-- ==== Sys2Proof/Config.lean ====
section
/-! DEFINITION. What an implementation fixes: the shape of the parameter tables, the bound on the program's length,
and the one value the spec leaves free. -/

namespace Sys2Proof

/-- The encoding parameters `OPC` and `REGCODE` (00_scope R7). They are arguments of the encoder and the decoder;
the spec's default values are `Sys2Proof.tables` in Decode.lean. -/
structure Tables where
  opc : Mnemonic → BitVec 5
  regcode : Reg → BitVec 3

/-- What 00_scope R7 asks of the tables: `OPC` injective, `REGCODE` injective with `REGCODE(r0) = 000`. -/
structure Tables.Valid (T : Tables) : Prop where
  opc_inj : ∀ a b, T.opc a = T.opc b → a = b
  regcode_inj : ∀ a b, T.regcode a = T.regcode b → a = b
  regcode_zero : T.regcode 0 = 0

/-- `PROG_LEN` is below `2^61` (00_scope R7; 93_implementation_defined U12). -/
def Config.progLenBound : Nat := 2 ^ 61

/-- FREE VALUE (log entry 5): does the CPI figure round up on an exact tie, for these `cycles` and `instret`? The
open parameter `CPI_ROUND` (92_eei_decisions D14). It has no body, so nothing can be proved of its value. -/
opaque Config.cpiTieUp : Nat → Nat → Bool

end Sys2Proof
end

Prompt
Count up the lines in the records where the string "What" appears. Your reply is that number alone.

Finished task
2